**** Entries supplied
-- ==== Sys2Proof/Laws/Kept.lean ====
section
/-!
SUPPORT. What every operation of the model keeps: the canonical form of registers and memory, and the queue. Here the
operations that write registers and memory; the files Kept<Name> hold one lemma for each operation built on them.
-/

namespace Sys2Proof.Machine

/-- The state's tables are in canonical form, and the queue is q. -/
def Kept (q : List Instr) (s : State) : Prop := Canon s ∧ s.pending = q

theorem Kept.inv {q : List Instr} {s : State} (h : Kept q s) : Canon s := h.1

theorem kept_of_inv {s : State} (h : Canon s) : Kept s.pending s := ⟨h, rfl⟩

/-- What Kept says of the fields. -/
structure Kept3 (q : List Instr) (regs : List (Nat × Word)) (mem : List (Nat × Byte)) (poison : List Nat) (hostMem :
    List (Nat × Byte)) (hostPoison : List Nat) (cores : List (Nat × Core)) (clusters : List (Nat × Cluster)) (slots :
    List (Nat × Slot)) (vats : List (Nat × VatSlot)) (areas : List (Nat × Area)) (casks : List (Nat × Cask)) (probes :
    List (Nat × Probe)) (scrubs : List (Nat × Nat)) (plays : List (Nat × Play)) (cellUse : List Nat) (srtp : List (Nat
    × Srtp)) (txBufs : List (Nat × List Byte)) (tdms : List (Nat × Tdm)) (egMarks : List Nat) (wdns : List (Nat ×
    Wdn)) (macs : List (Nat × Mac)) (txSends : List (Nat × TxSend)) (dmas : List (Nat × Dma)) (press : List (Nat ×
    Press)) (msix : Msix) (pending : List Instr) : Prop where
  c_regs : swf resetOf regs = true
  c_mem : swf (fun _ => (0 : Byte)) mem = true
  c_storable : mem.all (fun e => storable e.1) = true
  c_poison : nrising poison = true
  c_hostMem : swf (fun _ => (0 : Byte)) hostMem = true
  c_hostPoison : nrising hostPoison = true
  c_cores : swf (fun _ => Core.init) cores = true
  c_clusters : swf (fun _ => Cluster.init) clusters = true
  c_slots : swf (fun _ => Slot.init) slots = true
  c_vats : swf (fun _ => VatSlot.init) vats = true
  c_areas : swf (fun _ => Area.none) areas = true
  c_casks : swf (fun _ => Cask.init) casks = true
  c_probes : swf (fun _ => Probe.init) probes = true
  c_scrubs : swf (fun _ => 0) scrubs = true
  c_plays : swf (fun _ => Play.init) plays = true
  c_cellUse : nrising cellUse = true
  c_srtp : srising srtp = true
  c_txBufs : srising txBufs = true
  c_tdms : swf (fun _ => Tdm.init) tdms = true
  c_egMarks : nrising egMarks = true
  c_wdns : swf (fun _ => Wdn.init) wdns = true
  c_macs : swf (fun _ => Mac.init) macs = true
  c_txSends : srising txSends = true
  c_dmas : swf (fun _ => (⟨none⟩ : Dma)) dmas = true
  c_press : swf (fun _ => (⟨none, false⟩ : Press)) press = true
  c_msix : swf (fun _ => MsixEntry.init) msix.entries = true
  c_queue : pending = q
********
▸ Required action
Up to and including the line with "c_areas : swf", reproduce the material above exactly as it appears, starting from its first line.

▸ Answer for this exercise
-- ==== Sys2Proof/Laws/Kept.lean ====
section
/-!
SUPPORT. What every operation of the model keeps: the canonical form of registers and memory, and the queue. Here the
operations that write registers and memory; the files Kept<Name> hold one lemma for each operation built on them.
-/

namespace Sys2Proof.Machine

/-- The state's tables are in canonical form, and the queue is q. -/
def Kept (q : List Instr) (s : State) : Prop := Canon s ∧ s.pending = q

theorem Kept.inv {q : List Instr} {s : State} (h : Kept q s) : Canon s := h.1

theorem kept_of_inv {s : State} (h : Canon s) : Kept s.pending s := ⟨h, rfl⟩

/-- What Kept says of the fields. -/
structure Kept3 (q : List Instr) (regs : List (Nat × Word)) (mem : List (Nat × Byte)) (poison : List Nat) (hostMem :
    List (Nat × Byte)) (hostPoison : List Nat) (cores : List (Nat × Core)) (clusters : List (Nat × Cluster)) (slots :
    List (Nat × Slot)) (vats : List (Nat × VatSlot)) (areas : List (Nat × Area)) (casks : List (Nat × Cask)) (probes :
    List (Nat × Probe)) (scrubs : List (Nat × Nat)) (plays : List (Nat × Play)) (cellUse : List Nat) (srtp : List (Nat
    × Srtp)) (txBufs : List (Nat × List Byte)) (tdms : List (Nat × Tdm)) (egMarks : List Nat) (wdns : List (Nat ×
    Wdn)) (macs : List (Nat × Mac)) (txSends : List (Nat × TxSend)) (dmas : List (Nat × Dma)) (press : List (Nat ×
    Press)) (msix : Msix) (pending : List Instr) : Prop where
  c_regs : swf resetOf regs = true
  c_mem : swf (fun _ => (0 : Byte)) mem = true
  c_storable : mem.all (fun e => storable e.1) = true
  c_poison : nrising poison = true
  c_hostMem : swf (fun _ => (0 : Byte)) hostMem = true
  c_hostPoison : nrising hostPoison = true
  c_cores : swf (fun _ => Core.init) cores = true
  c_clusters : swf (fun _ => Cluster.init) clusters = true
  c_slots : swf (fun _ => Slot.init) slots = true
  c_vats : swf (fun _ => VatSlot.init) vats = true
  c_areas : swf (fun _ => Area.none) areas = true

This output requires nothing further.